▼
-- ==== Sys2Proof/Machine/Operands.lean ====
section
/-! DEFINITION. The operand forms: the parameters of every control packet opcode (Tables 15-6 to
15-15), their lengths, their reserved fields and ranges, and the objects a packet locks (R543). -/

namespace Sys2Proof.Machine

/-- A parameter field: its size and what step 9 of Table 15-4 asks of it. -/
inductive PField where
  /-- any value -/
  | a (n : Nat)
  /-- reserved: zero -/
  | r (n : Nat)
  /-- from lo to hi -/
  | g (n lo hi : Nat)
  /-- one of some values -/
  | s (n : Nat) (l : List Nat)
  /-- flags: bits outside the mask are reserved -/
  | m (n mask : Nat)
  deriving DecidableEq, Repr

/-- The size of a field in bytes. -/
def PField.size : PField → Nat
  | .a n => n
  | .r n => n
  | .g n _ _ => n
  | .s n _ => n
  | .m n _ => n

/-- How many entries follow the fixed fields. -/
inductive PCount where
  /-- none -/
  | none
  /-- a count field of n bytes at an offset -/
  | field (off n : Nat)
  /-- one for each bit set in the 8-byte bitmap at an offset -/
  | bitmap (off : Nat)
  deriving DecidableEq, Repr

/-- An opcode: its code, the code of its least caller class, its fields, the entries after them. -/
structure OpSpec where
  code  : Nat
  cls   : Nat
  fixed : List PField
  count : PCount
  entry : List PField
  deriving DecidableEq, Repr

/-- An opcode with fixed parameters. -/
def op (code cls : Nat) (fixed : List PField) : OpSpec := ⟨code, cls, fixed, .none, []⟩

/-- The member entries of POOL_FORM and POOL_EXTEND: domain, reserved, weight. -/
def memberEntry : List PField := [.a 1, .r 1, .a 2]

/-- System opcodes (Table 15-6). -/
def opsSystem : List OpSpec :=
  [op 0x0101 4 [],
   op 0x0102 2 [.g 1 0 3, .g 1 0 3, .r 6],
   op 0x0103 2 [.g 1 1 2, .g 1 1 2, .s 1 [0, 2, 3], .g 1 1 16, .a 2, .a 1, .r 1, .a 256],
   op 0x0104 2 [.a 2, .g 1 1 2, .r 5, .a 256],
   op 0x0105 2 [.g 2 1 60, .r 6],
   op 0x0106 2 [.a 2, .a 2, .a 1, .r 1, .a 2, .a 2, .g 2 200 10000, .r 4],
   op 0x0107 2 [],
   op 0x0108 3 [.a 4, .r 4],
   op 0x0109 2 [.s 1 [5, 6, 7, 8, 25], .r 7],
   op 0x010A 3 [.a 4, .r 4, .a 8, .g 4 1 61440, .r 4]]

/-- Pool and member opcodes (Table 15-7; the ranges of POOL_FORM are those of Table 10-10). -/
def opsPool : List OpSpec :=
  [⟨0x0201, 2, [.g 1 0 1, .g 1 1 64, .g 1 24 41, .g 1 16 36, .g 1 20 32, .a 1, .g 2 32 128, .g 2 20 200,
      .a 2, .r 4, .a 8], .bitmap 16, memberEntry⟩,
   ⟨0x0202, 2, [.a 8], .bitmap 0, memberEntry⟩,
   op 0x0203 2 [.g 1 0 63, .r 7],
   op 0x0204 2 [.g 1 0 15, .g 1 0 4, .r 6],
   op 0x0205 2 [.g 1 0 63, .g 1 1 2, .r 6],
   op 0x0206 2 [],
   op 0x0207 2 [],
   op 0x0208 3 [],
   op 0x0209 1 [.a 16],
   op 0x020A 2 [.g 1 0 63, .r 7, .a 16]]

/-- Volume and domain opcodes (Table 15-8). -/
def opsVolume : List OpSpec :=
  [op 0x0301 2 [.g 4 1 0xFFFFFFFE, .a 2, .a 2, .a 2, .a 1, .a 1, .g 1 0 3, .r 3, .a 8, .a 8],
   op 0x0302 2 [.a 4, .r 4],
   op 0x0303 2 [.a 4, .r 4, .a 8],
   op 0x0304 2 [.a 4, .a 1, .r 3, .a 8],
   op 0x0305 2 [.a 2, .g 1 0 1, .r 5],
   op 0x0306 2 [.g 2 0 4095, .m 2 3, .a 2, .r 2],
   op 0x0307 2 [.g 2 0 4095, .r 6],
   op 0x0308 2 [.g 2 0 4095, .g 1 0 1, .r 5],
   op 0x0309 3 [.a 4, .r 4]]

/-- Snapshot opcodes (Table 15-9, Table 12-5). -/
def opsSnapshot : List OpSpec :=
  [⟨0x0401, 2, [.g 2 1 65535, .m 2 1, .r 4, .a 8], .field 0 2, [.a 4]⟩,
   op 0x0402 2 [.a 4, .r 4],
   op 0x0403 2 [.a 4, .r 4, .a 8],
   op 0x0404 2 [.a 4, .a 4, .a 2, .a 2, .r 4],
   op 0x0405 3 [.a 4, .r 4]]

/-- Replication and federation opcodes (Table 15-10, Table 12-5, Table 13-5). -/
def opsReplication : List OpSpec :=
  [op 0x0501 2 [.a 2, .r 6, .a 32],
   op 0x0502 2 [.a 2, .r 6],
   op 0x0503 2 [.a 2, .a 2, .r 4],
   op 0x0504 2 [.a 2, .r 6],
   op 0x0505 2 [.a 2, .r 2, .a 4, .a 4, .r 4],
   ⟨0x0506, 2, [.a 2, .g 1 1 3, .g 1 0 1, .a 2, .a 2], .field 6 2, [.a 4, .a 4]⟩,
   op 0x0507 2 [.a 2, .a 2, .a 4],
   op 0x0508 2 [.a 2, .a 2, .a 4],
   op 0x0509 3 [.a 2, .r 6],
   op 0x0510 2 [.a 32],
   op 0x0511 2 [],
   op 0x0512 2 [],
   op 0x0513 2 [],
   op 0x0514 3 []]

/-- Timetable opcodes (Table 15-11). -/
def opsTimetable : List OpSpec :=
  [op 0x0601 2 [.a 4, .r 4, .a 8, .a 8],
   op 0x0602 2 [.a 4, .r 4, .a 8],
   op 0x0603 2 [.a 4, .r 4],
   op 0x0604 3 []]

/-- Key and security opcodes; LOCKER_BIND is internal and not among them (Table 15-12, Table 14-14). -/
def opsSecurity : List OpSpec :=
  [op 0x0702 2 [.g 2 0 4095, .r 6],
   op 0x0703 2 [.g 2 0 4095, .r 6],
   op 0x0704 1 [.g 2 0 4095, .r 6],
   op 0x0705 3 [.g 2 0 4095, .r 6],
   op 0x0710 1 [.g 2 0 19, .r 6],
   op 0x0711 1 [.g 2 0 19, .r 6],
   op 0x0712 3 [.a 4, .r 4, .a 32],
   op 0x0713 3 [.a 4, .r 4],
   op 0x0714 3 [],
   op 0x0715 1 [.g 2 16 19, .r 6],
   op 0x0716 1 [],
   op 0x0717 1 []]

/-- Diagnostic opcodes (Table 15-13). -/
def opsDiagnostic : List OpSpec :=
  [op 0x0801 2 [.g 1 0 63, .g 1 4 8, .a 2, .a 2, .a 2],
   op 0x0802 2 [.g 1 12 19, .a 1, .r 6],
   op 0x0803 2 [.g 1 0 19, .g 1 1 2, .r 6],
   op 0x0804 2 [.g 1 0 15, .g 1 1 3, .r 6],
   op 0x0805 2 [.g 1 0 3, .g 1 1 2, .r 6],
   op 0x0806 2 [.g 1 0 7, .g 1 1 3, .r 2, .a 4],
   op 0x0807 2 [.g 2 0 330, .g 1 1 4, .r 5],
   ⟨0x0808, 2, [.g 1 0 7, .g 1 0 15, .a 2, .a 2, .r 2, .g 4 1 1024, .r 4], .field 4 2, [.a 4]⟩]

/-- Firmware opcodes (Table 15-14, Table 14-14). -/
def opsFirmware : List OpSpec :=
  [op 0x0901 2 [.a 8, .a 8], op 0x0902 2 [], op 0x0903 2 [.a 8, .a 8], op 0x0904 2 [], op 0x0905 3 []]

/-- Observability opcodes (Table 15-15). -/
def opsObserve : List OpSpec :=
  [op 0x0A01 3 [.a 8, .g 4 1 131072, .r 4],
   op 0x0A02 2 [.g 1 1 2, .r 7],
   op 0x0A03 4 [.g 1 0 0x13, .r 1, .a 2, .r 4],
   op 0x0A04 2 [.g 1 0 0x13, .g 1 0 15, .a 2, .g 1 0 1, .r 3],
   op 0x0A05 2 [.g 1 0 80, .g 1 0 15, .g 2 1 1024, .r 4],
   op 0x0A06 3 []]

/-- Every opcode a packet may carry (R549). -/
def opTable : List OpSpec :=
  opsSystem ++ opsPool ++ opsVolume ++ opsSnapshot ++ opsReplication ++ opsTimetable ++ opsSecurity ++
  opsDiagnostic ++ opsFirmware ++ opsObserve

/-- The specification of an opcode. -/
def opSpec (code : Nat) : Option OpSpec := opTable.find? (fun o => o.code == code)

/-- Bytes of some fields. -/
def fieldsSize (l : List PField) : Nat := sumNat (l.map PField.size)

/-- Entries that a packet's count or bitmap calls for. -/
def OpSpec.entries (o : OpSpec) (params : Bytes) : Nat :=
  match o.count with
  | .none => 0
  | .field off n => fieldAt params off n
  | .bitmap off => (bitsOf 64 (fieldAt params off 8)).length

/-- The parameter length an opcode asks for, padding included (R549). -/
def OpSpec.length (o : OpSpec) (params : Bytes) : Nat :=
  roundUp (fieldsSize o.fixed + o.entries params * fieldsSize o.entry) 8

/-- The fields of a packet, entries included. -/
def OpSpec.layout (o : OpSpec) (params : Bytes) : List PField :=
  o.fixed ++ (List.replicate (o.entries params) o.entry).flatten

/-- A field's reserved content is not zero. -/
def PField.dirty (f : PField) (v : Nat) : Bool :=
  match f with
  | .r _ => v != 0
  | .m n mask => (bitsOf (8 * n) v).any (fun i => !bitAt i mask)
  | _ => false

/-- A field's value lies outside its stated range. -/
def PField.outside (f : PField) (v : Nat) : Bool :=
  match f with
  | .g _ lo hi => v < lo || hi < v
  | .s _ l => !l.contains v
  | _ => false

/-- The first field, from an offset on, that meets a test: its offset. -/
def firstField (bad : PField → Nat → Bool) (params : Bytes) : List PField → Nat → Option Nat
  | [], _ => none
  | f :: r, off =>
    if bad f (fieldAt params off f.size) then some off else firstField bad params r (off + f.size)

/-- Step 9 of Table 15-4: reserved fields and padding first, then ranges; status and offset of the fault. -/
def OpSpec.checkFields (o : OpSpec) (params : Bytes) : Option (Status × Nat) :=
  let l := o.layout params
  match firstField PField.dirty params l 0 with
  | some off => some (.pktFormat, off)
  | none =>
    match ((List.range (params.length - fieldsSize l)).map (· + fieldsSize l)).find?
        (fun i => fieldAt params i 1 != 0) with
    | some off => some (.pktFormat, off)
    | none => (firstField PField.outside params l 0).map (fun off => (.pktParam, off))

/-- The objects a state-changing packet changes (R543): kind and number. -/
def lockedObjects (code : Nat) (params : Bytes) : List ObjRef :=
  let v := fun off n => fieldAt params off n
  if code = 0x0102 then [⟨10, v 0 1⟩]
  else if code = 0x0104 then [⟨12, v 0 2⟩]
  else if code = 0x0109 then (if v 0 1 ≤ 8 then [⟨10, v 0 1 - 5⟩] else [])
  else if code = 0x0201 ∨ code = 0x0202 ∨ code = 0x0206 ∨ code = 0x0207 ∨ code = 0x0209 then [⟨9, 0⟩]
  else if code = 0x0203 ∨ code = 0x0205 ∨ code = 0x020A then [⟨4, v 0 1⟩]
  else if code = 0x0204 then [⟨5, v 0 1⟩]
  else if code = 0x0302 ∨ code = 0x0303 ∨ code = 0x0304 then [⟨1, v 0 4⟩]
  else if code = 0x0305 then [⟨6, v 0 2⟩]
  else if code = 0x0306 ∨ code = 0x0307 then [⟨2, v 0 2⟩, ⟨3, v 0 2⟩]
  else if code = 0x0308 then [⟨2, v 0 2⟩]
  else if code = 0x0401 then (List.range (v 0 2)).map (fun i => ⟨1, v (16 + 4 * i) 4⟩)
  else if code = 0x0402 ∨ code = 0x0403 ∨ code = 0x0404 then [⟨1, v 0 4⟩]
  else if code = 0x0504 then [⟨7, v 0 2⟩]
  else if code = 0x0506 then (List.range (v 6 2)).map (fun i => ⟨1, v (8 + 8 * i) 4⟩)
  else if code = 0x0507 ∨ code = 0x0508 then [⟨1, v 4 4⟩]
  else if code = 0x0602 ∨ code = 0x0603 then [⟨8, 0⟩]
  else if code = 0x0702 ∨ code = 0x0703 ∨ code = 0x0704 then [⟨3, v 0 2⟩]
  else if code = 0x0804 then [⟨11, v 0 1⟩]
  else []

/-- Rank of a caller class (Table 15-3). -/
def classRank (cls : Nat) : Nat :=
  if cls = 1 then 4 else if cls = 2 then 3 else if cls = 3 then 2 else if cls = 4 then 1 else 0

end Sys2Proof.Machine
end

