/-- The block and page of a copy of a metadata page. -/
def State.metaPlace (s : State) (mpa copy : Nat) : Nat × Nat :=
  let page := bitField 32 21 mpa
  let pos := 2 ^ 23 * bitField 49 46 mpa + bitField 45 33 mpa * 1024 + page / 4
  (s.copyBlock ((s.triadForms (bitField 63 50 mpa)).getD copy 0) pos, page)

/-- A copy of a metadata page is read in a class of die work: the next that has not been tried. -/
def readMetaAs (cls mpa tried : Nat) (use : OpUse) (s : State) : State :=
  let (b, page) := s.metaPlace mpa (s.nextCopy mpa tried)
  readOp b page (2 ^ bitField 20 19 mpa) cls use s

/-- A copy is read as a foreground read. -/
def readMeta (mpa tried : Nat) (use : OpUse) (s : State) : State := readMetaAs 1 mpa tried use s

/-- A mask of copies tried, with the next one. -/
def State.triedNext (s : State) (mpa tried : Nat) : Nat := setBit (s.nextCopy mpa tried) tried

/-- A page of a tree is read: its next copy, which counts as tried (R192, R283, R295). -/
def fetchMeta (tree key mpa : Nat) (s : State) : State :=
  let k := 2 ^ 64 * tree + key
  let tried := (getKey k s.ftl.metaTries).getD 0
  readMeta mpa tried (.metadata tree key) { s with ftl := { s.ftl with metaTries := putKey k (s.triedNext mpa tried) s.ftl.metaTries } }

end Sys2Proof.Machine
end

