/-- DESTAGE_START: the owning head takes the newest Staged version of each quarter of an eligible entry. A whole
grain deallocated is unmapped, one zeroed maps to CID 0, a partial one is completed first (R137, R138, R173). -/
def execDestageStart (vol grain : Nat) (s : State) : Host.Outcome State Fault Refusal :=
  match s.ftl.ofNsid vol with
  | none => .next s
  | some r =>
    if !s.eligible vol grain then .next s
    else
      let vs := (List.range 4).map (s.takes vol grain)
      let taken := vs.map (fun v => (v.map (·.seq)).getD 0)
      let job := s.jobs.next
      let d : Destage := ⟨job, vol, grain, taken, taken.foldl max 0, vs.map (fun v => (v.filter (fun x => !x.lost)).map Ver.bytes),
        vs.map (fun v => (v.map (fun x => fitBytes 64 x.pi)).getD []), r.format != 0 && vs.any (fun v => v.any (·.hasPi)), r.format != 0,
        r.domain, r.layout, 0, s.through, .fingerprint, none, [], 0, 0, 1, false, 0, 0, [], [], 0⟩
      let s1 := modEntry vol grain (fun e => { e with destage := some job, due := false })
        { s with jobs := { s.jobs with next := job + 1, destages := s.jobs.destages ++ [d] } }
      let all := fun (f : Ver → Bool) => vs.all (fun v => v.any f)
      if all (fun v => v.noBuffer && v.dealloc) then .next (mapPlain job none s1)
      else if all (fun v => v.noBuffer && v.zeros && !v.dealloc) then .next (mapPlain job (some 0) s1)
      else
        let missing := (List.range 4).filter (fun q => (vs.getD q none).isNone)
        let old := (r.cidOf grain).getD 0
        let rec_ := if old = 0 then none else s.ftl.ctRec old
        let (want, lostOld) := oldQuarters rec_ missing
        let lost := lostOld ++ (List.range 4).filter (fun q => (vs.getD q none).any (·.lost))
        let zero := if rec_.isNone then missing.map (fun q => (q, (zeros 4096, ([] : Bytes)))) else []
        let s2 := modDestage job (fun x => fillQuarters x zero lost) s1
        if want = [] then .next (contentReady job s2)
        else .next (startRead (.completion job) grain old want (modDestage job (fun x => { x with stage := .completing }) s2))

/-- X of a destage: its data, and its metadata bytes where its volume has them (R169). -/
def Destage.content (d : Destage) : Bytes :=
  d.quarters.flatMap (fun q => fitBytes 4096 (q.getD [])) ++ (if d.withMeta then d.pis.flatMap (fitBytes 64) else [])

/-- The grain is the zero grain: zero data and no protection information (R172). -/
def Destage.isZero (d : Destage) : Bool := !d.hasPi && allZero d.content

/-- FINGERPRINT_COMPLETE: a digest lane has passed over the grain. The zero grain maps to CID 0; any other is
resolved here or by the peer (R169, R172 to R175, R275). -/
def execFingerprintComplete (job : Nat) (s : State) : Host.Outcome State Fault Refusal :=
  match s.jobs.destages.find? (fun d => d.job == job && d.stage == .fingerprint) with
  | none => .next s
  | some d =>
    posted 2 [(.dig, 16384 + (if d.withMeta then 256 else 0))] (fun s =>
      let fp := (kmac256 (s.fpKey d.domain) d.content 32 (ascii "BIRCA-FP")).take 24
      let s1 := tallyAdd 0x09 0 4 (modDestage job (fun x => { x with fp := fp, stage := .resolving }) s)
      if d.isZero then mapPlain job (some 0) s1
      else if s.resolvesHere fp then
        enqueue ⟨job, false, d.domain, fp, false, d.through, 0, 0, d.content, s.tt.now, false⟩ s1
      else sendPeer (.resolve d.domain (s.verifies d.domain) d.through job fp) s1) s

/-- ENCODE_COMPLETE: an encoder lane has coded a grain to its tier. The output of a lane found faulty, or of one that is out as
failed or stands in for none, is discarded and the grain coded again on a lane that works, the spare (R221 to R225). -/
def execEncodeComplete (job lane : Nat) (faulty : Bool) (s : State) : Host.Outcome State Fault Refusal :=
  match s.jobs.destages.find? (fun d => d.job == job && d.stage == .encode) with
  | none => .next s
  | some d =>
    if s.laneDelivers (laneOf .enc lane) = false then .next s
    else posted 2 [(.enc, 16384)] (fun s =>
      if faulty then laneOut (laneOf .enc lane) .failed s
      else
        let c := skxEncode (d.content.take 16384)
        tallyAdd 0x07 c.tier 1 (tallyAdd 0x07 0 1 (modDestage job (fun x => { x with
          tier := c.tier, slot := c.slot, stage := .encrypt }) s))) s

/-- The tail of a slot is kept, and its page, in the tree of the half that owns the CID, written with the MAP_PAGE record that names it
(R371 to R373). DESIGN CHOICE: the head that encrypts the slot writes the page, also for a CID that the peer owns, as no message carries a
tail to its owner. -/
def writeTail (cid : Nat) (tail : Bytes) (s : State) : State :=
  let s1 := { s with ftl := { s.ftl with tails := putKey cid tail s.ftl.tails } }
  let key := cid % 2 ^ 47 / 15
  let here := s1.ftl.tails.filter (fun t => t.1 % 2 ^ 47 / 15 == key && cidOwner t.1 == cidOwner cid)
  match writeMeta [tailPage (cidOwner cid) key s.epoch s.sys.slot s.ftl.nextSeq here] s1 with
  | (s2, mpa :: _) =>
    let id := pageId 4 (cidOwner cid) 0 key
    journal (.mapPage 4 (cidOwner cid) 0 key ((getKey id s2.ftl.mpas).getD 0) mpa)
      { s2 with ftl := { s2.ftl with mpas := putKey id mpa s2.ftl.mpas } }
  | (s2, []) => s2

/-- A slot seeks its place in an open group of its layout (R330); without one it waits for the next bell. -/
def placeDestage (job : Nat) (s : State) : State :=
  match s.jobs.destages.find? (fun d => d.job == job && d.stage == .place) with
  | none => s
  | some d =>
    match placeSlot d.layout ⟨d.cid, 0, 0, 0, d.tier, d.env, d.slot, job, 0⟩ s with
    | (s1, false) => s1
    | (s1, true) => modDestage job (fun x => { x with stage := .placed }) s1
▲
## Problem statement:
Give back exactly the lines above, from the line containing "let s2 := modDestage" through the line containing "resolved here or", with both end lines and nothing more.

## Output below:
        let s2 := modDestage job (fun x => fillQuarters x zero lost) s1
        if want = [] then .next (contentReady job s2)
        else .next (startRead (.completion job) grain old want (modDestage job (fun x => { x with stage := .completing }) s2))

/-- X of a destage: its data, and its metadata bytes where its volume has them (R169). -/
def Destage.content (d : Destage) : Bytes :=
  d.quarters.flatMap (fun q => fitBytes 4096 (q.getD [])) ++ (if d.withMeta then d.pis.flatMap (fitBytes 64) else [])

/-- The grain is the zero grain: zero data and no protection information (R172). -/
def Destage.isZero (d : Destage) : Bool := !d.hasPi && allZero d.content

/-- FINGERPRINT_COMPLETE: a digest lane has passed over the grain. The zero grain maps to CID 0; any other is
resolved here or by the peer (R169, R172 to R175, R275). -/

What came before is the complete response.